How we deal with toxic thoughts
I have long been confounded that otherwise intelligent people can claim, straight-faced, that the earth is only 6,000 years old or that a virgin got pregnant. Such people are utterly sincere, of course. Many of them excel at highly technical jobs and they generally embrace the results of science (they choose doctors who use high-tech medicine and they dare to fly on airplanes) and they are capable of great skepticism (they scoff at the dogma of everyone else’s religion and if one of their own unmarried daughters gets pregnant, they don’t believe her story that she didn’t have sex).
I’ve spent much of my life trying to understand this unevenness of skepticism. Though fundamentalists are generally intelligent, inquisitive, and skeptical, they are science-adverse only with regard to a limited range of topics. While in their “Believer” mode, they seem to be totally transformed people. What is grabbing their brains and making them say such things, I’ve often wondered.

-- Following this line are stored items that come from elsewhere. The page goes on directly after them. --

-- ==== Sys2Proof/Laws/Step.lean ====
section
/-! SUPPORT. What one step can do: a clock cycle, or the meaning of the step its word decodes to. -/

namespace Sys2Proof.Machine

/-- What making a move answers a next state by. -/
theorem perform_next {m : Move} {s t : State} (h : s.perform m = .next t) :
    (s.fetch m = none ∧ t = s.cycle m.takesTick) ∨
      (∃ w i, s.fetch m = some w ∧ decode w = .ok i ∧ exec i s = .next t) := by
  unfold State.perform at h
  split at h
  · rename_i w hw
    unfold State.runWord at h
    split at h
    · rename_i i hi
      exact .inr ⟨w, i, hw, hi, h⟩
    · cases h
  · rename_i hw
    exact .inl ⟨hw, by simpa using h.symm⟩

/-- What one step can do. -/
theorem step_next {s t : State} (h : step s = .next t) :
    (s.sched = [] ∧ t = s.cycle true) ∨
      (∃ m rest, s.sched = m :: rest ∧ (s.accept m rest).fetch m = none ∧
        t = (s.accept m rest).cycle m.takesTick) ∨
      (∃ m rest w i, s.sched = m :: rest ∧ (s.accept m rest).fetch m = some w ∧ decode w = .ok i ∧
        exec i (s.accept m rest) = .next t) := by
  unfold step at h
  split at h
  · rename_i hl
    exact .inl ⟨hl, by simpa using h.symm⟩
  · rename_i m rest hl
    rcases perform_next h with ⟨hf, ht⟩ | ⟨w, i, hf, hd, hx⟩
    · exact .inr (.inl ⟨m, rest, hl, hf, ht⟩)
    · exact .inr (.inr ⟨m, rest, w, i, hl, hf, hd, hx⟩)

/-- What a move changes before it is made: the list, the command port and the holds, nothing else. -/
theorem accept_frame (s : State) (m : Move) (rest : List Move) :
    (s.accept m rest).bitPlane = s.bitPlane ∧ (s.accept m rest).attachedPins = s.attachedPins ∧
      (s.accept m rest).timerActive = s.timerActive ∧ (s.accept m rest).chan = s.chan ∧
      (s.accept m rest).port = s.port ∧ (s.accept m rest).seq = s.seq ∧ (s.accept m rest).hst = s.hst ∧
      (s.accept m rest).cmdPin = s.cmdPin ∧ (s.accept m rest).cmdThr = s.cmdThr ∧
      (s.accept m rest).irqEn = s.irqEn ∧ (s.accept m rest).tickPending = s.tickPending ∧
      (s.accept m rest).tcnt = s.tcnt ∧ (s.accept m rest).tcmp = s.tcmp ∧ (s.accept m rest).rsp = s.rsp ∧
      (s.accept m rest).rspValid = s.rspValid ∧ (s.accept m rest).sched = rest ∧
      ((s.accept m rest).draining = true → s.draining = true) := by
  cases m <;> simp [State.accept]

end Sys2Proof.Machine
end

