-- ==== Sys2Proof/Tests/Slice0.lean ====
section
/-! SUPPORT. Tests of the model against the spec's own words: the smoke of WellFormed, words written out from the
encoding tables, one step of each instruction on the vectors of spec/95_test_vectors.md, and for each statement with
hypotheses a state and operands that meet them. -/

namespace Sys2Proof.Tests

open Sys2Proof Sys2Proof.Machine

/-! ### WellFormed refuses (R53 to R57, R60; V23, V31) -/

theorem test_wf_refuses_op_zero : (FetchWord.cmd16 0x3FFF).wf = false := by decide
theorem test_wf_refuses_attach_throttle : (FetchWord.cmd16 0x5416).wf = false := by decide
theorem test_wf_refuses_encode_pin : (FetchWord.cmd16 0xC800).wf = false := by decide
theorem test_wf_refuses_hst_stage : (FetchWord.hst7 0x70).wf = false := by decide
theorem test_wf_refuses_hst_idx : (FetchWord.hst7 0x41).wf = false := by decide
theorem test_wf_refuses_seq_slot : (FetchWord.seq6 0x01).wf = false := by decide
theorem test_wf_refuses_no_match : (FetchWord.evt1 0).wf = false := by decide
theorem test_wf_refuses_attach_8 : (Line.attach 8).wf = false := by decide
theorem test_wf_refuses_throttle_pin_8 : (Line.setThrottle 8 0).wf = false := by decide
theorem test_wf_refuses_throttle_2048 : (Line.setThrottle 0 2048).wf = false := by decide
theorem test_wf_refuses_encode_2048 : (Line.encode 2048).wf = false := by decide
theorem test_wf_refuses_issue_65536 : (Line.issue 65536).wf = false := by decide
theorem test_wf_refuses_positions_16 : ((Line.stUpd 16).wf || (Line.txHigh 16).wf || (Line.txData 16).wf ||
    (Line.txLow 16).wf || (Line.envPort 256).wf) = false := by decide
theorem test_wf_admits_bounds : (Line.setThrottle 7 2047).wf && (Line.stUpd 15).wf && (Line.envPort 255).wf := by
  decide

theorem test_reject_op_zero : decode (.cmd16 0b0000000000000001) = .error .opZero := by decide
theorem test_reject_attach_throttle : decode (.cmd16 0b0111111111111111) = .error .attachThrottle := by decide
theorem test_reject_encode_pin : decode (.cmd16 0b1101000000000000) = .error .encodePin := by decide
theorem test_reject_hst_stage : decode (.hst7 0b1110000) = .error .hstStage := by decide
theorem test_reject_hst_idx : decode (.hst7 0b0010001) = .error .hstIdx := by decide
theorem test_reject_seq_slot : decode (.seq6 0b001111) = .error .seqSlot := by decide
theorem test_reject_no_match : decode (.evt1 0) = .error .noMatch := by decide

/-! ### Words written out from R51, R55, R56, R57 (V30) -/

theorem test_decode_attach : decode (.cmd16 0b0111000000000000) = .ok (.attach 6) := by decide
theorem test_decode_setThrottle : decode (.cmd16 0b1000110000010110) = .ok (.setThrottle 1 1046) := by decide
theorem test_decode_setThrottle_top : decode (.cmd16 0b1011111111111111) = .ok (.setThrottle 7 2047) := by decide
theorem test_decode_encode : decode (.cmd16 0b1100010000010110) = .ok (.encode 1046) := by decide
theorem test_decode_issue : decode (.hst7 0b0000000) = .ok .issue := by decide
theorem test_decode_atSetup : decode (.hst7 0b0010000) = .ok .atSetup := by decide
theorem test_decode_atInit : decode (.hst7 0b0100000) = .ok .atInit := by decide
theorem test_decode_atReg : decode (.hst7 0b0110000) = .ok .atReg := by decide
theorem test_decode_stLatch : decode (.hst7 0b1000000) = .ok .stLatch := by decide
theorem test_decode_stUpd : decode (.hst7 0b1010110) = .ok (.stUpd 6) := by decide
theorem test_decode_encExec : decode (.hst7 0b1100000) = .ok .encExec := by decide
theorem test_decode_txStart : decode (.seq6 0b000000) = .ok .txStart := by decide
theorem test_decode_txHigh : decode (.seq6 0b011010) = .ok (.txHigh 10) := by decide
theorem test_decode_txData : decode (.seq6 0b100001) = .ok (.txData 1) := by decide
theorem test_decode_txLow : decode (.seq6 0b111111) = .ok (.txLow 15) := by decide
theorem test_decode_timerMatch : decode (.evt1 0b1) = .ok .timerMatch := by decide
theorem test_decode_envPort : decode (.env8 0b10100101) = .ok (.envPort 0xA5) := by decide

/-- The same rows by the table's numbering (spec/opcode_table.json). -/
theorem test_decodeTableWord : decodeTableWord 16 0x9BE8 = some (.setThrottle 3 1000) ∧
    decodeTableWord 16 0xFFFF = none ∧ decodeTableWord 7 0x5F = some (.stUpd 15) ∧
    decodeTableWord 6 0x10 = some (.txHigh 0) ∧ decodeTableWord 1 1 = some .timerMatch ∧
    decodeTableWord 8 0xA5 = some (.envPort 0xA5) := by decide

/-! ### States the tests start from -/

/-- The state after reset, with a value chosen here for each register the spec leaves unspecified (R25). -/
def plain : State :=
  { State.reset with port := 0x81, cmdPin := 3, cmdThr := 0, irqEn := false, tcmp := 0, rsp := 0 }

/-- The Armed state after ATTACH 2: pin 2 attached at throttle 0 (program P1 after its first command). -/
def armed : State :=
  { plain with
    timerActive := true, irqEn := true, attachedPins := 0x04, bitPlane := Vector.replicate 16 0xFB,
    chan := (Vector.replicate 8 none).set 2 (some { throttle := 0, packet := 0 }),
    tcmp := BitVec.ofNat 16 (Config.timing.tickPeriod - 1) }

/-- A tick is pending. -/
def ticking : State := { armed with tickPending := true }

/-- The transmitter stands before TX_DATA(4). -/
def sending : State := { armed with seq := .data 4, irqEn := false, port := 0x85 }

/-- The host stands before AT_SETUP of its first ATTACH. -/
def settingUp : State := { plain with hst := .setup }

/-- The host stands before AT_REG of ATTACH 5. -/
def registering : State :=
  { armed with
    hst := .reg, cmdPin := 5, bitPlane := Vector.replicate 16 0xDB,
    chan := armed.chan.set 5 (some { throttle := 0, packet := 0 }) }

/-- The host stands before ST_UPD(`i`) of SET_THROTTLE 2, 1046, no entry written yet. -/
def updating (i : Pos) : State :=
  { armed with
    hst := .upd i, cmdPin := 2, cmdThr := 1046,
    chan := armed.chan.set 2 (some { throttle := 1046, packet := 0x82C6 }) }

/-- One field of the next state an outcome answers. -/
def nextField {α : Type} (f : State → α) : Host.Outcome State Fault Refusal → Option α
  | .next s => some (f s)
  | .fault _ => none
  | .refused _ => none

/-- The refusal an outcome answers. -/
def refusal : Host.Outcome State Fault Refusal → Option Refusal
  | .next _ => none
  | .fault _ => none
  | .refused r => some r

The deepest, most treasured, assumptions of many religious Believers are somehow cordoned off. Once hooked on religion, they seem incapable of truly considering whether God exists. They seem psychologically and intellectually incapable of considering that the writings and history of the Bible seem flawed, self-contradictory and all-too-human.
Before you start thinking that I’m picking on religious fundamentalists . . . well, I am. But I’m also picking on anyone else who’s ever shuddered and become glassy-eyed at simple questions aimed at their most basic assumptions. I’m talking about all of us, …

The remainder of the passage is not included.